Difference between revisions of "Rocks: Rocks Solid"

From Define Wiki
Jump to navigation Jump to search
(Created page with "==== Rocks Solid Installation and Configuration ==== RPMs approved and tested: <pre> foundation-pysqlite-2.4.1-1.el5.x86_64.rpm foundation-SQLAlchemy-0.4.8.el5-1....")
 
(No difference)

Latest revision as of 09:46, 13 May 2013

Rocks Solid Installation and Configuration

RPMs approved and tested:

foundation-pysqlite-2.4.1-1.el5.x86_64.rpm           
foundation-SQLAlchemy-0.4.8.el5-1.noarch.rpm
foundation-python-elementtree-1.2.6-5.el5.x86_64.rpm
foundation-SQLAlchemy-0.4.8.el5-1.src.rpm
rocks-solid-0.5.0b1-1.el5.noarch.rpm


Install at the RPMS

rpm -ivh foundation* rocks-solid*

* note, we ignored the warning about support group

Same for all the compute nodes, put the RPMs in

/export/rocks/install/contrib/5.3/arch/RPMS

Create a new XML configuration file that will extend the current compute.xml configuration file:

# cd /export/rocks/install/site-profiles/5.1/nodes
# cp skeleton.xml extend-compute.xml

Inside extend-compute.xml, add the package name by changing the section from:

<!-- Rocks-Solid -->
<package>foundation-pysqlite</package>
<package>foundation-python-elementtree</package>
<package>foundation-SQLAlchemy</package>
<package>rocks-solid</package>

Save extend-compute and run

 
# cd /export/rocks/install
# rocks create distro

Naming of the IPMI modules

compute-ipmi-0-0
compute-ipmi-0-1
...

Edit /etc/rocks-solid.conf

change the following:

[ipmi]
host_pattern=s/compute/compute-ipmi/
user=ADMIN
passwd=ADMIN

[temp]
threshold=55
ipmi_attr=.*Sys.* (System Temperature)

[main]
scheduler=torque
poweron_driver=ipmi (although wol seemed to work!)

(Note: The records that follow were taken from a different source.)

-- ==== Sys2Proof/Machine/PriceFormat.lean ====
section
/-! DEFINITION. The price formatter (chapter 2): every text that shows a price, a change, a volume or a symbol, and the
reading of typed prices. Its functions read their arguments alone (R29). -/

namespace Sys2Proof.Machine

/-- A character's code, and a text spelt out. -/
def ch (c : Char) : Byte := byte c.toNat
def txt (l : List Char) : Text := l.map ch

def blank : Byte := ch ' '
def blanks (n : Nat) : Text := List.replicate n blank

/-- The overflow fill of R36. -/
def fill (w : Nat) : Text := List.replicate w (ch '-')

/-- The decimal digits of a number, without leading zeros; `fuel` bounds the count of digits. -/
def digitsFrom : Nat → Nat → Text → Text
  | 0, _, acc => acc
  | fuel + 1, n, acc =>
    let acc := byte (48 + n % 10) :: acc
    if n / 10 = 0 then acc else digitsFrom fuel (n / 10) acc

/-- The decimal digits of a number; 0 is written "0" (R33). -/
def digits (n : Nat) : Text := digitsFrom (n + 1) n []

/-- Padding to a width: a figure stands at the right, a symbol at the left (R45). -/
def rightJustify (w : Nat) (t : Text) : Text := blanks (w - t.length) ++ t
def leftJustify (w : Nat) (t : Text) : Text := t ++ blanks (w - t.length)

/-! ## The fraction text at one denominator (section 2.2) -/

/-- The numerator at D = 2^k of a fractional part, an exact half going to the even integer (R31). -/
def numerator (f k : Nat) : Nat :=
  let q := 256 / 2 ^ k
  let n0 := f / q
  let r := f % q
  if 2 * r < q then n0
  else if 2 * r = q then (if n0 % 2 = 0 then n0 else n0 + 1)
  else n0 + 1

/-- Reduction: while n is even and not zero, n and D are both halved (R32). -/
def reduce : Nat → Nat → Nat × Nat
  | n, 0 => (n, 0)
  | n, k + 1 => if n ≠ 0 ∧ n % 2 = 0 then reduce (n / 2) k else (n, k + 1)

/-- The text of w points and n over 2^k, in one of the three forms (R33). -/
def fractionForm (w n k : Nat) : Text :=
  if n = 0 then digits w
  else if w = 0 then digits n ++ ch '/' :: digits (2 ^ k)
  else digits w ++ blank :: (digits n ++ ch '/' :: digits (2 ^ k))

/-- A price written at D = 2^k: split, numerator, carry and reduction, text (R31 to R33). -/
def fractionText (p k : Nat) : Text :=
  let w := p / 256
  let n := numerator (p % 256) k
  if n = 2 ^ k then fractionForm (w + 1) 0 k
  else fractionForm w (reduce n k).1 (reduce n k).2

/-! ## Fitting (section 2.3) -/

/-- The first text no longer than w, from D = 2^k downward to D = 2 (R34). -/
def fitFraction (p w : Nat) : Nat → Option Text
  | 0 => none
  | k + 1 => if (fractionText p (k + 1)).length ≤ w then some (fractionText p (k + 1)) else fitFraction p w k

/-- Rounding to whole points, an exact half going to the even one (R35). -/
def wholeRounding (p : Nat) : Nat :=
  let w := p / 256
  let f := p % 256
  if f < 128 then w else if 128 < f then w + 1 else if w % 2 = 0 then w else w + 1

/-- The fitted text of a price, or none when even its whole points are too long (R34, R35). -/
def fitPrice (p e w : Nat) : Option Text :=
  match fitFraction p w e with
  | some t => some t
  | none => if (digits (wholeRounding p)).length ≤ w then some (digits (wholeRounding p)) else none

/-- A fitted PRICE request (R34 to R36). -/
def priceField (p : Price) (e w : Nat) : Text :=
  match p with
  | none => blanks w
  | some p =>
    match fitPrice p e w with
    | some t => rightJustify w t
    | none => fill w

/-- The price the LAST field shows (R39). -/
def lastShownPrice (r : Record) : Price :=
  if r.state = .listed then some r.close else
    match r.last with
    | some p => some p
    | none => some r.close

/-- The signed text of a change that is not zero (R42). -/
def signedChange (c : Int) (e w : Nat) : Text :=
  match fitPrice c.natAbs e (w - 1) with
  | some t => if w = 0 then [] else rightJustify w ((if 0 < c then ch '+' else ch '-') :: t)
  | none => fill w

/-- A CHANGE request (R41). -/
def changeField (r : Record) (w : Nat) : Text :=
  if r.state = .halted ∧ 4 ≤ w then rightJustify w (txt ['H', 'A', 'L', 'T'])
  else if r.state = .listed then blanks w
  else
    match r.last with
    | none => blanks w
    | some last =>
      let c : Int := (last : Int) - (r.close : Int)
      if c = 0 then rightJustify w (if 4 ≤ w then txt ['U', 'N', 'C', 'H'] else txt ['0'])
      else signedChange c r.e w

/-- A VOLUME request (R43). -/
def volumeField (volume w : Nat) : Text :=
  let lots := digits (volume / 100)
  let thousands := digits (volume / 100 / 1000) ++ [ch 'K']
  if lots.length ≤ w then rightJustify w lots
  else if thousands.length ≤ w then rightJustify w thousands
  else fill w

/-- The symbol as a board field shows it: a blank in the full stop's place (R44). -/
def boardSymbol (s : Text) : Text := s.map (fun c => if c = ch '.' then blank else c)

/-- A SYMBOL request of a board field and of a terminal field (R44). -/
def symbolField (board : Bool) (s : Text) (w : Nat) : Text :=
  leftJustify w ((if board then boardSymbol s else s).take w)

/-- The text of one field of a row or a line, of exactly w characters (R39 to R45, R97). -/
def fieldText (r : Record) (board : Bool) (k : FieldKind) (w : Nat) : Text :=
  match k with
  | .symbol => symbolField board r.symbol w
  | .last => priceField (lastShownPrice r) r.e w
  | .change => changeField r w
  | .volume => volumeField r.volume w
  | .bid => priceField r.bid r.e w
  | .ask => priceField r.ask r.e w
  | .high => priceField r.high r.e w
  | .low => priceField r.low r.e w

/-- The unfitted text of a price for a ribbon (R37). -/
def ribbonPrice (p e : Nat) : Text := fractionText p e

/-! ## The drum order (Conventions, R46) -/

/-- The drum position of a character; every character a board text uses stands on the drums (R46). -/
def drumPosition (c : Byte) : Nat :=
  let n := c.toNat
  if 48 ≤ n ∧ n ≤ 57 then n - 47
  else if 65 ≤ n ∧ n ≤ 90 then n - 54
  else if c = ch '+' then 37
  else if c = ch '-' then 38
  else if c = ch '/' then 39
  else 0

/-! ## Reading typed prices (section 2.8) -/

def isDigit (c : Byte) : Bool := 48 ≤ c.toNat && c.toNat ≤ 57
def isLetter (c : Byte) : Bool := 65 ≤ c.toNat && c.toNat ≤ 90

/-- The value of 1 to `most` decimal digits; anything else is refused (R47). -/
def readDigits (most : Nat) (t : Text) : Option Nat :=
  if t ≠ [] ∧ t.length ≤ most ∧ t.all isDigit then
    some (t.foldl (fun n c => n * 10 + (c.toNat - 48)) 0)
  else none

/-- A text cut at the first occurrence of a character, which is left out. -/
def cutAt (c : Byte) : Text → Option (Text × Text)
  | [] => none
  | a :: t =>
    if a = c then some ([], t)
    else
      match cutAt c t with
      | none => none
      | some (l, r) => some (a :: l, r)

/-- The value in pu of "n/d" (R47, R48). -/
def readFraction (t : Text) : Option Nat :=
  match cutAt (ch '/') t with
  | none => none
  | some (a, b) =>
    match readDigits 3 a, readDigits 3 b with
    | some n, some d =>
      if d ∈ [2, 4, 8, 16, 32, 64, 128, 256] ∧ 1 ≤ n ∧ n < d then some (n * (256 / d)) else none
    | _, _ => none

/-- The value in pu of whole points (R47, R48). -/
def readWhole (t : Text) : Option Nat :=
  match readDigits 5 t with
  | none => none
  | some w => if w ≤ 65535 then some (w * 256) else none

/-- A typed price in one of the three forms, read exactly; none is the refusal (R47, R48). -/
def readPrice (t : Text) : Option Nat :=
  match cutAt blank t with
  | some (a, b) =>
    match readWhole a, readFraction b with
    | some w, some f => some (w + f)
    | _, _ => none
  | none => if ch '/' ∈ t then readFraction t else readWhole t

end Sys2Proof.Machine
end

Add /etc/rocks-solid.conf to 411 (/var/411/Files.mk) and then run 'rocks sync users'

The following binaries are installed

/opt/rocks/bin/check-ignore-host
/opt/rocks/bin/cluster-clean-ps
/opt/rocks/bin/cluster-freehost
/opt/rocks/bin/cluster-ipmi
/opt/rocks/bin/cluster-power
/opt/rocks/bin/cluster-poweron-sched-nodes
/opt/rocks/bin/cluster-powersave
/opt/rocks/bin/cluster-reset-freeze-node
/opt/rocks/bin/cluster-status-acct
/opt/rocks/bin/node-cleanipcs
/opt/rocks/bin/node-envcheck
/opt/rocks/bin/node-term-sge-zombie
/opt/rocks/bin/node-term-user-ps
/opt/rocks/bin/queue-limit-user-cpu

Turn nodes off and on depending on the load and queue

cluster-powersave
cluster-powersave -d -v (verbose and dry run)

Check the power status of all the nodes

cluster-power status

Run an ipmi query on all the nodes

cluster-ipmi ipmicommand